> I think an interesting point has been raised here. From my
> experience as an academic librarian the lack of consistent
> institutional and faculty agreement on referencing systems
> causes a great deal of confusion and distress to students at
> times when they just want to hand in an assignment and move
> on to the next piece of work. Many of the students that my
> colleagues and I assist are more concerned to get the
> references correct than they are about the main content of
> the assignment. They need consistency from all staff. Herein
> lies a problem: as a former academic colleague who had taught
> at Harvard used to remind me, there is no agreed 'Harvard'
> system. If institutions wish to use the author-date system
> (or numeric, APA, MLA, Vancouver, etc) they need to be clear
> about what form it takes and for all staff teaching and
> supporting a faculty to use the same thing.

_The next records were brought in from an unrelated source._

/-- One activation slot; the last one completes MXP. -/
def State.passSlot (s : State) (ls : Nat) (keys : List Nat) (qa : BitVec 3) (v0 : Word) (i : Nat) : State :=
  match s.streamSlot ls keys qa v0 i with
  | .error x => s.gangFail ls keys x
  | .ok s1 =>
    if i + 1 = mxpK v0 * mxpG v0 then s1.gangRetire keys (fun l => ({ l with pidx := 0, chained := none } : Slot).setTbw) else s1.gangStep keys

/-- The mesh may be used: no settle, no self-test of the OMU (R185, R347, R356). -/
def State.meshFree (s : State) (ls : Nat) : Bool :=
  !(s.pstall (s.physStall ls)).settling && !s.testing .omu (s.physStall ls)

/-- The next image of a chained pass is loaded and swapped in, and settles; the pass has it from PIDX `i` on (R203, R356). -/
def State.chainImage (s : State) (ls : Nat) (keys : List Nat) (qc : BitVec 3) (i : Nat) : Except (BitVec 8 × Word) State :=
  match s.ringImage ls keys qc with
  | .error x => .error x
  | .ok im =>
    .ok (((s.modLStall ls (fun l => { l with shadow := { valid := true, bytes := im } })).swapBanks ls).modAll keys (fun l =>
      { l.consume qc with chained := some (l.pc, i) }))

/-- MXP_SLOT_COMPLETE (R203): under CHAIN the load of the image at a K-block's start, which waits for no activation slot and is not made again
after a stop (notes/assumptions/27.md); else one activation slot. R133 does not say whether the slots of another gang's MXP on the stall may come
between those of this one: that they may is the model's choice (notes/assumptions/78.md). -/
def execMxpSlotComplete (stall : BitVec 7) (task : BitVec 64) (s : State) : Outcome :=
  let ls := stall.toNat
  match s.gangAt ls task with
  | some (keys, .mxp qa qc n _ chain) =>
    let (l0, v0) := s.lead keys
    let i := l0.pidx.toNat
    let last := mxpK v0 * mxpG v0
    let first := chain == 1 && i % mxpG v0 == 0 && l0.chained != some (l0.pc, i)
    if !s.inPass keys || !s.meshFree ls || decide (last ≤ i) then .next s
    else if first then
      (if !s.allFilled keys qc 1 then .next s
       else match s.chainImage ls keys qc i with
         | .error x => .next (s.gangFail ls keys x)
         | .ok s1 => .next s1)
    else if !s.allFilled keys qa (Nat.min (l0.count1 n) (last - i)) then .next s
    else .next ((s.chargeGang keys).passSlot ls keys qa v0 i)
  | _ => .next s

/-! Decomposition (R197). -/

/-- Weights of a member's slot: 256 exact values (R196). -/
def State.weights (s : State) (home o wf : Nat) : List Num :=
  let scale (e : Nat) : Nat := s.bufRead home 2 (o + weightBytes wf + e / 32) 1
  if wf ≤ 3 then
    let w := elemBits (weightTag wf)
    (List.range 256).map (fun e => scaleElem (scale e) (decodeElem (weightTag wf) (s.bufElem home 2 o w e)))
  else ((List.range 32).flatMap (fun k => c2Weights (s.bufRead home 2 (o + 2 * k) 2))).mapIdx (fun e x => scaleElem (scale e) x)

/-- A weight in binary32, none when it is a NaN or exceeds the range (R197). -/
def weight32 (x : Num) : Option F32 :=
  match x with
  | .nan _ => none
  | y => let r := f32Of y; if r / 2 ^ 23 % 256 = 255 then none else some r

/-- The block by columns of M: column i is row i of the weight block; none when DEC fails. -/
def State.weightBlock (s : State) (ls : Nat) (off : Nat → Nat) (wf : Nat) : Option (List Vec32) :=
  let xs := ((List.range 16).map (fun t => (s.weights (ls * 16 + t) (off t) wf).map weight32)).flatten
  if xs.any (fun x => x.isNone) then none
  else some ((List.range 64).map (fun i => ((xs.drop (64 * i)).take 64).map (fun x => x.getD 0)))

/-- The lowest member whose weight slot holds a marked word. -/
def State.weightsMarked (s : State) (ls : Nat) (off : Nat → Nat) (wf : Nat) : Finding :=
  (List.range 16).findSome? (fun t =>
    (s.markedIn (ls * 16 + t) 2 (off t) (weightBytes wf + 8)).map (fun a => (0xC0, memberEval t (BitVec.ofNat 64 a))))

/-- DEC_BLOCK_COMPLETE (R197): one block, its image to the shadow bank or striped to each member's output. -/
def execDecBlockComplete (stall : BitVec 7) (task : BitVec 64) (s : State) : Outcome :=
  let ls := stall.toNat
  match s.gangAt ls task with
  | some (keys, .dec qa n _ toBank wf) =>
    let l0 := (s.lead keys).1
    let b := l0.pidx.toNat
    let w := l0.count1 n
    let off := s.slotOffset keys qa false
    let place (t : Nat) : Nat × Nat := match keys[t]? with
      | some k => let v := (s.view k).2.2; ((tselHome (ls * 16 + t) (field v 56 8)).getD (ls * 16 + t), field v 0 18 + 1088 * b)
      | none => (ls * 16 + t, 0)
    let who : HeldBy := .dec ls task b
    let stalls := dedup (sortBy (fun a b => decide (a ≤ b)) ((List.range 16).map (fun t => stallOf (place t).1)))
    if !s.inPass keys || decide (w ≤ b) || !s.allFilled keys qa 1 then .next s
    else if toBank != 1 && stalls.any (fun x => s.heldUp x who) then .next (stalls.foldl (fun t x => t.hold x who) s)
    else match s.weightsMarked ls off wf.toNat with
    | some x => .next (s.gangFail ls keys x)
    | none => match (s.weightBlock ls off wf.toNat).bind decompose with
      | none => .next (s.gangFail ls keys (0x64, BitVec.ofNat 64 b))
      | some im =>
        let s0 := s.chargeGang keys
        let s1 := if toBank = 1 then s0.modLStall ls (fun l => { l with shadow := { valid := true, bytes := im } })
          else (s0.letGo who).writeUnits place 0 imageUnits im
        let s2 := s1.modAll keys (fun l => { l.consume qa with pidx := BitVec.ofNat 32 (b + 1) })
        .next (if b + 1 = w then s2.gangRetire keys (fun l => if toBank = 1 then { l with pidx := 0 } else ({ l with pidx := 0 } : Slot).setTbw)
          else s2.gangStep keys)
  | _ => .next s

/-! Settles, pilots and probes (R356 to R358). -/

/-- Gangs resident on a logical stall, by TASKID. -/
def State.gangTasks (s : State) (ls : Nat) : List Word :=
  ((slotsOfTile (ls * 16)).filter (fun k => (s.slot k).occupied && (s.slot k).gang)).map (fun k => (s.slot k).taskid)

/-- A PHSW with SETTLE that is being performed completes (R194). -/
def State.settled (s : State) (ls : Nat) (task : Word) : State :=
  match s.gangAt ls task with
  | some (keys, .phsw _) => if s.inPass keys then s.gangRetire keys (fun l => l) else s
  | _ => s

/-- OMU_SETTLE_END (R356). -/
def execOmuSettleEnd (pstall : BitVec 7) (s : State) : Outcome :=
  let ps := pstall.toNat
  if (s.pstall ps).settling then
    let ls := s.logStall ps
    let s1 := s.modPStall ps (fun p => { p with settling := false })
    .next ((s1.gangTasks ls).foldl (fun t x => t.settled ls x) s1)
  else .next s

/-- TIME of the first pilot of the OMU of stall `ps` from a time on: n × 10,000 + 78 × ps (R357). -/
def pilotAfter (ps t : Nat) : Nat := 78 * ps + (t - 78 * ps + 9999) / 10000 * 10000

/-- PILOT (R357): once one is due, after a settle or between activation slots; without light it is skipped, and an invalid active bank leaves
ρ and EBC unchanged. -/
def execPilot (pstall : BitVec 7) (rho : BitVec 16) (s : State) : Outcome :=
  let ps := pstall.toNat
  let q := s.pstall ps
  if s.now < pilotAfter ps q.pilotFrom || (q.light && q.settling) then .next s
  else .next (s.modPStall ps (fun p =>
    { (if q.light && (s.lstall (s.logStall ps)).active.valid then p.writeRho rho else p) with pilotFrom := s.now + 1 }))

I'm not so sure. It rather depends on why you insist on and award marks
for the bibliography in the first place. If it is really only for the
examiners to check the footnotes, then maybe yes (possibly appropriate in
beginner courses) But if you want students to master the specific skill of
"writing with a good bibliography", giving them simple a set of rules that
they know they can follow blindly would be pedagogically precisely the wrong
thing to do. Especially if the students are postgraduates, there is a
practical side to this too: They should be able eventually to write for all
journals, regardless of their respective house style. This they learn best
if they used a range of styles themselves, and most importantly, understand
the underlying principles of referencing and the different rationales for
adopting one style or the other.
So I very intentionally don't give them a prescribed style. Rather, I
explain to them what all reference styles try to achieve, point them to two
or three popular versions, and apart from that only consider whether the
style they have eventually chosen "does the job well".